Das ist doch kein Vorbild: Ein Mädchen, das die Zeit umkehrt, nur um noch mehr Schulfächer besuchen zu können, als sie ohnehin schon in ihren übervollen Stundenplan gepackt hat. Man mag Hermine Granger mögen, aber das geht zu weit. Obwohl: Ein Zeitumkehrer, wie ihn Harry Potters beste Freundin um den Hals trägt, wäre sicherlich ein Verkaufsschlager. Denn was fehlt uns mehr als Zeit?!
Unser Leben ist zu einer Art Leistungssport geworden. Wir wollen ein möglichst perfektes Leben. Ständig arbeiten wir an uns, um noch schneller, effizienter, leistungsfähiger, einfach besser zu werden. Dauernd kämpfen wir darum, Arbeit, Freizeit, Partnerschaft und Familie ins Lot zu bringen. Dabei sollen wir dann auch noch gesünder und glücklicher sein als zuvor. Irgendwem gelingt das auch. Jedenfalls treffen wir immer wieder auf Leute, die davon schwärmen, wie zufrieden sie mit ihrem Leben sind. Andere allerdings brechen unter den gewaltigen Anforderungen zusammen. Der große Rest? Kämpft sich irgendwie durch. Nie war der Wunsch so groß, sich selbst zu verwirklichen.

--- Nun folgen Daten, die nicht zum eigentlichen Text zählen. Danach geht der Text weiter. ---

-- ==== Sys2Proof/Machine/Recovery.lean ====
section
/-! DEFINITION. Halting, saving and resuming heats (R289-R295, R320-R327, R335, R336, R350-R353): pre-emption, halts, the quiesce
with its policies, the save, the restore and the resumption of every agent, handler mode, revocation, and the fatal dump. -/
namespace Sys2Proof.Machine

/-! ## Ending a heat early -/

/-- RELEASE A HEAT with a cause (R323, R329): it completes in the current cycle, what it did stands. One that was still armed
never had an anchor. -/
def State.abortHeat (s : State) (hid cause : Nat) : State :=
  (s.modHeat hid fun h =>
    { h with abortCause := cause, status := .quiesced, anchor := if h.status = .armed then 0 else h.anchor }).push s.now 80 (.heatCompletion hid)

/-- Put a step on the agenda under a rank that is already scaled. -/
def State.pushRaw (s : State) (cycle rank : Nat) (ev : Ev) : State :=
  { s with agenda := insertDue { at_ := cycle, rank := rank, seq := s.seq, ev := ev } s.agenda, seq := s.seq + 1 }

/-! ## Pre-emption (R289-R291, R347) -/

/-- Put a code into the mailbox status word (R291, R347; log 72): 1 unknown HEATID, 2 unassigned MODE, 3 a queue's indices. -/
def State.mailStatus (s : State) (code : Nat) : State :=
  { s with mailbox := { s.mailbox with status := Config.statusCode code } }

/-- The heat cycle H at which a pre-empted heat halts (R291): 0 for one that has not started. -/
def Heat.preemptAt (h : Heat) (now : Nat) : Nat := if now + 64 ≤ h.anchor then 0 else roundUp h.rho (now + 64 - h.anchor)

/-- The teams that a MODE 0 request discards (R290). -/
def Heat.discardSet (h : Heat) (H : Nat) : List Nat :=
  let hd := roundUp 8192 H
  (List.range h.teams.length).filter fun i => match h.teams[i]? with
    | some t => t.restart && decide ((H : Int) - t.sigma ≤ 2 * t.saveTime) && decide (hd ≤ h.record.stop / 2)
    | none => false

/-- HALT A HEAT FOR PRE-EMPTION (R290, R291, R320): at H, or earlier where a halt is already pending. What saving it will cost
is told from its progress now. -/
def State.preemptHeat (s : State) (h : Heat) (discards : List Nat) : State :=
  let H := h.preemptAt s.now
  let s := s.modHeat h.hid fun h =>
    { h with
      discards := discards, saveCost := h.saveSum
      halt := match h.halt with
        | some (.haltFlit _, _) => some (.preempt, H)
        | some (k, x) => some (k, min x H)
        | none => some (.preempt, H) }
  s.push (h.anchor + H) 84 (.preemptionHalt h.hid)

/-- Whether the restore of a resuming heat is still to be made. -/
def State.restorePending (s : State) (hid : Nat) : Bool := s.agenda.any fun d => d.ev == .restore hid

/-- A PRE-EMPTION REQUEST (R289, R347): `save` answers the teams to discard, or none to drain. A heat with SCHED = 1 and an
armed heat are drained; a heat that has halted or completed is left alone; one that is resuming is asked again when it runs (log
72); an unknown HEATID sets the mailbox status. -/
def State.preempt (s : State) (heatid : BitVec 32) (save : Heat → Option (List Nat)) : State :=
  match s.heats.find? (fun h => h.heatid == heatid) with
  | none => if heatid = 0 ∨ heatid ≥ s.nextHeatid then s.mailStatus 1 else s
  | some h =>
    if h.status = .restoring ∧ !h.record.sched then s.push (max (s.now + 1) (h.anchor + h.resumeStop)) 84 s.arg
    else if h.record.sched ∨ !(h.status == .scheduled || h.status == .running || h.status == .closing) then s
    else match save h with
      | none => s
      | some ds => s.preemptHeat h ds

Wie konnte es dazu kommen? ZEIT ONLINE geht dieser Frage in der Themenwoche „Perfektes Leben“ nach. Sieben Autoren haben versucht, das Geröll aus Therapeuten-, Soziologen- und Psychologensprech zur Seite zu räumen, das die Debatte beherrscht. Dahinter fanden sie ein Bündel von Idealen, die unsere Gesellschaft prägen. Sie etablieren Normen, denen wir folgen, oftmals ohne uns ihrer bewusst zu sein: die ideale Kindheit; die romantische Liebe; Berufung; Selbstoptimierung; Pflichtbewusstsein; Leidenschaft; Genügsamkeit.
Alle diese Begriffe entwerfen Muster einer vollkommenen Welt. Doch wer sie zu erreichen sucht, gerät schnell in eine Falle. Der Zeitgeist hat uns eingebläut, dass wir alles erreichen können, wenn wir uns nur genug anstrengen. Bei Idealen ist das jedoch unmöglich. Zumal sie nicht alle zueinander passen. Einige arbeiten sogar gegeneinander. Wir müssen uns deshalb damit auseinandersetzen, welche Hoheit über unsere Lebensgestaltung wir diesen Idealen zugestehen. Sieben Texte sollen entschlüsseln, wie sie uns antreiben, herausfordern, überfordern. Und wie wir lernen können, angemessen mit ihnen umzugehen.